§ EXERCISE BRIEF
After finding the line with "def sub (l m" in the data below, set down exactly each line through the one with "β × State)) : Prop where", inclusive, and stop there.

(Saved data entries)

────────────────────────────────────────

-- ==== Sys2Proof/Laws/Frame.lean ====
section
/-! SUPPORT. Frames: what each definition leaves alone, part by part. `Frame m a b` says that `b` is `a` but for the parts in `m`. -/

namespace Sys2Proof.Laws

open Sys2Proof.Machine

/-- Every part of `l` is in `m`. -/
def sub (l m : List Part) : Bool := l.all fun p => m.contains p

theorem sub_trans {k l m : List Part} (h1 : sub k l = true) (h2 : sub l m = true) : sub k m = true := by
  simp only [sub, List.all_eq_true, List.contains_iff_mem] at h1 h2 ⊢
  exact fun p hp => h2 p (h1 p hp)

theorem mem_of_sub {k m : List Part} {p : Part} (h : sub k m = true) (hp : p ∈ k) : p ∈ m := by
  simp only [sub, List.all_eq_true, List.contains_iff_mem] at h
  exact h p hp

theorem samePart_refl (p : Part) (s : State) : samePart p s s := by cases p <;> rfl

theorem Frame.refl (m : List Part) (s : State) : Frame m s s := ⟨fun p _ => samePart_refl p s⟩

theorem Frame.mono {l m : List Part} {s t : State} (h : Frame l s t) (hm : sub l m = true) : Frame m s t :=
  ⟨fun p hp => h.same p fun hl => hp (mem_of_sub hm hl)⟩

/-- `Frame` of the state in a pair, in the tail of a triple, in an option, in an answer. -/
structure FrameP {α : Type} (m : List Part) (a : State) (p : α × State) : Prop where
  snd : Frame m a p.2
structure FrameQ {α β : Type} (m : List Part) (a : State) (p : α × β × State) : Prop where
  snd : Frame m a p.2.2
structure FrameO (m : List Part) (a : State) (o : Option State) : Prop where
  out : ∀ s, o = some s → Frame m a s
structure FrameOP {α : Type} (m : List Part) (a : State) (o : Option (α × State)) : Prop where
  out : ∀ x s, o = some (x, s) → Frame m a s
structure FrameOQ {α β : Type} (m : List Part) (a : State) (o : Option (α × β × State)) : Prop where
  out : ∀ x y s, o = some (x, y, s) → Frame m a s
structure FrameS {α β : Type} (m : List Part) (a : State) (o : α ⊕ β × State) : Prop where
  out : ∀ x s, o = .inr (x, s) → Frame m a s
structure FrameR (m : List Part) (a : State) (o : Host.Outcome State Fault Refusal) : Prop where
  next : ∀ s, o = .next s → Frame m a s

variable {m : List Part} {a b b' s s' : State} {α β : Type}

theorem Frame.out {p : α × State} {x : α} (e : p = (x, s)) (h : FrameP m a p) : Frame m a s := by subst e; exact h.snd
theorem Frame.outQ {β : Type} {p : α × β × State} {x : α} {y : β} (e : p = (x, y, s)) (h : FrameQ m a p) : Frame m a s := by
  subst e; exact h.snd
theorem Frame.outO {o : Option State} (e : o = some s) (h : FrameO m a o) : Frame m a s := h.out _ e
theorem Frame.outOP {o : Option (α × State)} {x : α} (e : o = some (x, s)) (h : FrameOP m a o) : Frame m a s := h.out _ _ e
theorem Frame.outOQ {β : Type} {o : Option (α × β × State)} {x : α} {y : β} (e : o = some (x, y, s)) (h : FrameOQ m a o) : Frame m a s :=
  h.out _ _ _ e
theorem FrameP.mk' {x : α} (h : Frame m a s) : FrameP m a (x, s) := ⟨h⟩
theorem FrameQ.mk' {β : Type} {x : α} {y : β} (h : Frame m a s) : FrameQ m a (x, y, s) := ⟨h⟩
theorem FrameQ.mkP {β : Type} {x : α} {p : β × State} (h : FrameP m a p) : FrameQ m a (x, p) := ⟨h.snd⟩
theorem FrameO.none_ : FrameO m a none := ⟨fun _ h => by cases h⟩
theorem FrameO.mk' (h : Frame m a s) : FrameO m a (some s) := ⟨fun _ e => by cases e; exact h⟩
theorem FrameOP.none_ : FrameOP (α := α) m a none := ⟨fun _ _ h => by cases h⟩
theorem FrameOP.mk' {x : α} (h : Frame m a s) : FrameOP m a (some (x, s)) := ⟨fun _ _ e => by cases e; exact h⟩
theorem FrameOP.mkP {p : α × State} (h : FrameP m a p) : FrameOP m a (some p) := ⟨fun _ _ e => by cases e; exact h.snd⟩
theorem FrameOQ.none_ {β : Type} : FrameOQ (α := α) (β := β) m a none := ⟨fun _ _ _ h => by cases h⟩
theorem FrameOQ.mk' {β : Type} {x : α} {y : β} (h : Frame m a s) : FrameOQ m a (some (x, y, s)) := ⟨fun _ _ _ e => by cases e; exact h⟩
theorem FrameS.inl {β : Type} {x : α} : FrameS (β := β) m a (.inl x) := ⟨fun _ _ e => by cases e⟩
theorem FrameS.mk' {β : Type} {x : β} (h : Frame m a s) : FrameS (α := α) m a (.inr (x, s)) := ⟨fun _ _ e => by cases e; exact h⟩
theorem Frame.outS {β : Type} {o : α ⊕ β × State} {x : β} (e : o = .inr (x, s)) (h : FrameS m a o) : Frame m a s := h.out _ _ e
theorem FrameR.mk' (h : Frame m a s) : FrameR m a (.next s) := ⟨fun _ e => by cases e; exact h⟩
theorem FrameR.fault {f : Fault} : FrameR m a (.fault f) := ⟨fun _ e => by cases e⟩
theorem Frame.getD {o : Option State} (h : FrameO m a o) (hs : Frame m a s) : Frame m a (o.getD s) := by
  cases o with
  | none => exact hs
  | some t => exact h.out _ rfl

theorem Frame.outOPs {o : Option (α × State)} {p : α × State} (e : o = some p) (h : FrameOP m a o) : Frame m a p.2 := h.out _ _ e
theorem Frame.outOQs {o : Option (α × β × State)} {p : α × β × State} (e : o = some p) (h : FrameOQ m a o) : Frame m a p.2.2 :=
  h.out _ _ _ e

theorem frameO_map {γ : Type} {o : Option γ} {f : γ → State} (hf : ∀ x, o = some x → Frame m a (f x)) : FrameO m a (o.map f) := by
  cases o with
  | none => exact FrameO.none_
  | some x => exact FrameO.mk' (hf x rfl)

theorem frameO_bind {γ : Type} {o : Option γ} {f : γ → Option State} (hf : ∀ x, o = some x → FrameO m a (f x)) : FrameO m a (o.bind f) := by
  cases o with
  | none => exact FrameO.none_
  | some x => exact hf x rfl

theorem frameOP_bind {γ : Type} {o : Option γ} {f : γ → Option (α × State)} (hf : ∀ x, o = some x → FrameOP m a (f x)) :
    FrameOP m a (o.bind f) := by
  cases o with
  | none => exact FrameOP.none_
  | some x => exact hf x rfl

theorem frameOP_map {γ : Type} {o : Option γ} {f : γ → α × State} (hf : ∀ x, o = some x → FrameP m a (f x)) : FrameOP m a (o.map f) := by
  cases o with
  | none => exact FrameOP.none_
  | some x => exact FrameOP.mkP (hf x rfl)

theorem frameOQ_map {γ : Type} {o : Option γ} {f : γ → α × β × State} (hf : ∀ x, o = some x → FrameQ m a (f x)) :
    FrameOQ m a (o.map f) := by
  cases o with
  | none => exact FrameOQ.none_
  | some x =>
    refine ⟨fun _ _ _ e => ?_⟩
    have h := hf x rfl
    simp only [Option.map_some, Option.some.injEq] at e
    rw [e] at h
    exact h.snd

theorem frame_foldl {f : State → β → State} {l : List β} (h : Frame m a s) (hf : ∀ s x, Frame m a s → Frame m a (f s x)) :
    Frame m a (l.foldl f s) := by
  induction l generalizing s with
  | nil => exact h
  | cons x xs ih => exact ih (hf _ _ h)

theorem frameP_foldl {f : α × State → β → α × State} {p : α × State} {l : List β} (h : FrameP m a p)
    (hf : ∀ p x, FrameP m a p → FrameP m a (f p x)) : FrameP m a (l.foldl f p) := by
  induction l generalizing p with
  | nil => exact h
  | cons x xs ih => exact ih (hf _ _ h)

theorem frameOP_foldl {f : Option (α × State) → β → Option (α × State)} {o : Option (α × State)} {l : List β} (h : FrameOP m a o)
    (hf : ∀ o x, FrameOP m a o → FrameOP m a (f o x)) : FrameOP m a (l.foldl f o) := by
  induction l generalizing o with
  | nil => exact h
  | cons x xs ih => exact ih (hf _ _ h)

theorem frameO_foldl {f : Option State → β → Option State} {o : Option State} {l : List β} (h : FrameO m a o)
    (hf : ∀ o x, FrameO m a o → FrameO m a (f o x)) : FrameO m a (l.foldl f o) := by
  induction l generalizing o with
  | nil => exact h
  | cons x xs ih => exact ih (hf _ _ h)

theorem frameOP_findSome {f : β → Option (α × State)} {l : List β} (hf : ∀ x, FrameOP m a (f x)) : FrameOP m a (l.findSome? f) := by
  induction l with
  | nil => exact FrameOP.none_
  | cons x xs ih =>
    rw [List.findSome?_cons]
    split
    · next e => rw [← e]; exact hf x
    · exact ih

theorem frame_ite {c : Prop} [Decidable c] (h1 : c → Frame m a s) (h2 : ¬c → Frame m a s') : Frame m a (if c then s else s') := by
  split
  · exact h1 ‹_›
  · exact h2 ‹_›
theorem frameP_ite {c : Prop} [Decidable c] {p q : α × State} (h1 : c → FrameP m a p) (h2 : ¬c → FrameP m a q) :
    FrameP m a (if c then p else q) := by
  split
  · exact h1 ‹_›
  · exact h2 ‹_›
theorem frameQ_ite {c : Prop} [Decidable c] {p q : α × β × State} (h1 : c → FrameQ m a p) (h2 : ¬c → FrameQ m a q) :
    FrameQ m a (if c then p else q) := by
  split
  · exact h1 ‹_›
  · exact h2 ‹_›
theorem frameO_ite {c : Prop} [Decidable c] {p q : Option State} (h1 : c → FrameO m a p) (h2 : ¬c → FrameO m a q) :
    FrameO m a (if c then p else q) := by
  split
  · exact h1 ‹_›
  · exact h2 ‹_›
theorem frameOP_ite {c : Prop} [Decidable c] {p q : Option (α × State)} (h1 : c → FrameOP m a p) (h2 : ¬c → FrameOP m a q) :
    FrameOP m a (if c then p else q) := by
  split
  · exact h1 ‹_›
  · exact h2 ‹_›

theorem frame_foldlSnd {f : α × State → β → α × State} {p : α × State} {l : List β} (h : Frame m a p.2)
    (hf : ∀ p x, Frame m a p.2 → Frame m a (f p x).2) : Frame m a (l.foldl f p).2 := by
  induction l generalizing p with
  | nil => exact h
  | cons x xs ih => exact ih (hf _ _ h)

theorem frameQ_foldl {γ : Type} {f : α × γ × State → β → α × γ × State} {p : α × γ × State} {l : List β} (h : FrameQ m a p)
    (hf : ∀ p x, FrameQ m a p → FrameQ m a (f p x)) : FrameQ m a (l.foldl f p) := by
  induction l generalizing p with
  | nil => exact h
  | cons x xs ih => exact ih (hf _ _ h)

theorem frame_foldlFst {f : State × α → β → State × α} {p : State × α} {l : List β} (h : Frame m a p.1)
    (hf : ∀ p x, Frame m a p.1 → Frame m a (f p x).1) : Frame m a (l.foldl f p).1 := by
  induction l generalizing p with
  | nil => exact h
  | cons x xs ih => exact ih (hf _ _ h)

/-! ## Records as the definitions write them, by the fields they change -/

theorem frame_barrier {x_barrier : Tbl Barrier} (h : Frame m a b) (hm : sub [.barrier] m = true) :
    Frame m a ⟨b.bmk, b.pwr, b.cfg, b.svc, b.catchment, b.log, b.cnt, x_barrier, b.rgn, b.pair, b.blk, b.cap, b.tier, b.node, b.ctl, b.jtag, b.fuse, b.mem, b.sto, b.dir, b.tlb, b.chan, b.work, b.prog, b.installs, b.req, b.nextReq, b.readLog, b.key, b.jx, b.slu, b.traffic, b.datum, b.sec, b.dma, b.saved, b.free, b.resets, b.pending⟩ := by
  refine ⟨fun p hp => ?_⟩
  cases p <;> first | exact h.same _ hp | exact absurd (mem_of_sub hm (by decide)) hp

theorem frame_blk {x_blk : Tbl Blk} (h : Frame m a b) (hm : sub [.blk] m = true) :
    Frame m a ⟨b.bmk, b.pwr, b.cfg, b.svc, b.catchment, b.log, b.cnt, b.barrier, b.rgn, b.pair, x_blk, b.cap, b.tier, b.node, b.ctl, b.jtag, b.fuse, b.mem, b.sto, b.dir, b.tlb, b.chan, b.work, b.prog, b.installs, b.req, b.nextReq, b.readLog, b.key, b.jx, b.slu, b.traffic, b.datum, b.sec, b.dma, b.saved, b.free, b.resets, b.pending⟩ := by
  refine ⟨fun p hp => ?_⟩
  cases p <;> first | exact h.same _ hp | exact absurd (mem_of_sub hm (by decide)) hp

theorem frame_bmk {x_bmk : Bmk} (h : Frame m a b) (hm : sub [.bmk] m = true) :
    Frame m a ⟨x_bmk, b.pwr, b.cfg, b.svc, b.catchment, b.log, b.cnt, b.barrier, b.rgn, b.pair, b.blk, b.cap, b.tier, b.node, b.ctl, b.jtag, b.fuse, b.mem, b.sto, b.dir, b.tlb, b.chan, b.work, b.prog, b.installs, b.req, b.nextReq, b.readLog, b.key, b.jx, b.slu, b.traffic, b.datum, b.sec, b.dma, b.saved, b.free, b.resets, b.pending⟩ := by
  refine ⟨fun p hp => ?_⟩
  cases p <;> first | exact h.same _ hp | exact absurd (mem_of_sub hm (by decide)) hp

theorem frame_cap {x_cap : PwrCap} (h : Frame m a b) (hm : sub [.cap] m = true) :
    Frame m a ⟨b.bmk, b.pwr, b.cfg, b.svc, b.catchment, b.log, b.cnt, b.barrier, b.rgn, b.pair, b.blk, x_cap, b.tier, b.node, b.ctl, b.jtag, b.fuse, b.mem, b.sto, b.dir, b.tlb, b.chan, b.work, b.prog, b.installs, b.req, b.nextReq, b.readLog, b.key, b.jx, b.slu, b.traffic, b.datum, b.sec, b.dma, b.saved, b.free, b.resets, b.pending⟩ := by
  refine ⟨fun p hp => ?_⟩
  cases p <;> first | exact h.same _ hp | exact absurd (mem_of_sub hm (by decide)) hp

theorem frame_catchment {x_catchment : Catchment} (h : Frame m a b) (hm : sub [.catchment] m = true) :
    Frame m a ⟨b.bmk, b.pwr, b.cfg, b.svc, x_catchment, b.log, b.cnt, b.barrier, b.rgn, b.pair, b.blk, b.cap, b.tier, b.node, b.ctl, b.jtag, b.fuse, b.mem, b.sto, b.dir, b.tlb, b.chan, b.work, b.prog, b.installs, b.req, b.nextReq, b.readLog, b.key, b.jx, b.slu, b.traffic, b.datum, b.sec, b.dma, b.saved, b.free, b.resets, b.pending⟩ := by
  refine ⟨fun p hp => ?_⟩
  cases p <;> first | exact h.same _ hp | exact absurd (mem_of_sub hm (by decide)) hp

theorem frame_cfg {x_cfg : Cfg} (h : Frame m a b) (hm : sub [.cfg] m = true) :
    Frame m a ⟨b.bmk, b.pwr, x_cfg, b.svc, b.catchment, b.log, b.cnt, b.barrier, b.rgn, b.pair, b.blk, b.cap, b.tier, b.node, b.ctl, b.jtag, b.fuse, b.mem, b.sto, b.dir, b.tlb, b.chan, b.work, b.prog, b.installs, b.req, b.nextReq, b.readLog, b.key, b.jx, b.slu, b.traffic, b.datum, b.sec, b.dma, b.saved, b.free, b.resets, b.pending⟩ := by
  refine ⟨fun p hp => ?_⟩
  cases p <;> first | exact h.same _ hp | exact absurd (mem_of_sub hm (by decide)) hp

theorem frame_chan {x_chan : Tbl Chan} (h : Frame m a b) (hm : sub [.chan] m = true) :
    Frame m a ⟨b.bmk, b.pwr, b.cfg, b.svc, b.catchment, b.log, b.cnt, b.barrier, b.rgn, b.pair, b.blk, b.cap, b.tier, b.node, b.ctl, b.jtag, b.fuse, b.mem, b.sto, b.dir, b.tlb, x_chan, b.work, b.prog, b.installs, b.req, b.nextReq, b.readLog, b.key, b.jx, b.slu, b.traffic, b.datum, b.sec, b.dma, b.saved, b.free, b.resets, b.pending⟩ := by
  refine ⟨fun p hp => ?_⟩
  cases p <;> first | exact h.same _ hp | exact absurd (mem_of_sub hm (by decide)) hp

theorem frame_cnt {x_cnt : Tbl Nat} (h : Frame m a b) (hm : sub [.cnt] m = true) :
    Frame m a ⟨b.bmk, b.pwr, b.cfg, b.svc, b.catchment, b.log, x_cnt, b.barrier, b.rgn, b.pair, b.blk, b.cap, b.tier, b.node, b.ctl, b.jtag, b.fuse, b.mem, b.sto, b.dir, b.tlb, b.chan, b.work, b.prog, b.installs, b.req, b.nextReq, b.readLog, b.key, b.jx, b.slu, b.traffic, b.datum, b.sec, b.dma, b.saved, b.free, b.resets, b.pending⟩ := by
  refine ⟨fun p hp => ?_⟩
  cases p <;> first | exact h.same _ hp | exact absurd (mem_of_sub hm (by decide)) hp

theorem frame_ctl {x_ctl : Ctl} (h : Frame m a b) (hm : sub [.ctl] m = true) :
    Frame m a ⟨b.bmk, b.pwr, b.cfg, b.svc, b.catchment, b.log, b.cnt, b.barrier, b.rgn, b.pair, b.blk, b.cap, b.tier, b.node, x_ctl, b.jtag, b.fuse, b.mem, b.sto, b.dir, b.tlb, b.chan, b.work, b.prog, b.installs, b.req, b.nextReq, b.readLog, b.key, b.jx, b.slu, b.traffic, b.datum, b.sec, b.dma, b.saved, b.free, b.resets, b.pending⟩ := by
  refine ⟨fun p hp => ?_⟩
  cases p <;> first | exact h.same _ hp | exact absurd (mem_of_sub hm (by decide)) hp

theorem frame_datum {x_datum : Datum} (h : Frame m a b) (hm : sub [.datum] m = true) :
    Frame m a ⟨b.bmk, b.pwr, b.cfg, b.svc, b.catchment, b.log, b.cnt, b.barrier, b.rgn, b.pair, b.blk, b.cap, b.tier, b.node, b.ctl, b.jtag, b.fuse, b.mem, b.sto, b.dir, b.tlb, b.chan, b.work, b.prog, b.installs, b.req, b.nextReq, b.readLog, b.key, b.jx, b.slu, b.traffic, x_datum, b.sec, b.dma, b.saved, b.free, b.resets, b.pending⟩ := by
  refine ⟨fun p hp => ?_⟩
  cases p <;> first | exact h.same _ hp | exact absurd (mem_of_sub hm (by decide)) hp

────────────────────────────────────────

§ EXERCISE ANSWER
def sub (l m : List Part) : Bool := l.all fun p => m.contains p

theorem sub_trans {k l m : List Part} (h1 : sub k l = true) (h2 : sub l m = true) : sub k m = true := by
  simp only [sub, List.all_eq_true, List.contains_iff_mem] at h1 h2 ⊢
  exact fun p hp => h2 p (h1 p hp)

theorem mem_of_sub {k m : List Part} {p : Part} (h : sub k m = true) (hp : p ∈ k) : p ∈ m := by
  simp only [sub, List.all_eq_true, List.contains_iff_mem] at h
  exact h p hp

theorem samePart_refl (p : Part) (s : State) : samePart p s s := by cases p <;> rfl

theorem Frame.refl (m : List Part) (s : State) : Frame m s s := ⟨fun p _ => samePart_refl p s⟩

theorem Frame.mono {l m : List Part} {s t : State} (h : Frame l s t) (hm : sub l m = true) : Frame m s t :=
  ⟨fun p hp => h.same p fun hl => hp (mem_of_sub hm hl)⟩

/-- `Frame` of the state in a pair, in the tail of a triple, in an option, in an answer. -/
structure FrameP {α : Type} (m : List Part) (a : State) (p : α × State) : Prop where
  snd : Frame m a p.2
structure FrameQ {α β : Type} (m : List Part) (a : State) (p : α × β × State) : Prop where
  snd : Frame m a p.2.2
structure FrameO (m : List Part) (a : State) (o : Option State) : Prop where
  out : ∀ s, o = some s → Frame m a s
structure FrameOP {α : Type} (m : List Part) (a : State) (o : Option (α × State)) : Prop where
  out : ∀ x s, o = some (x, s) → Frame m a s
structure FrameOQ {α β : Type} (m : List Part) (a : State) (o : Option (α × β × State)) : Prop where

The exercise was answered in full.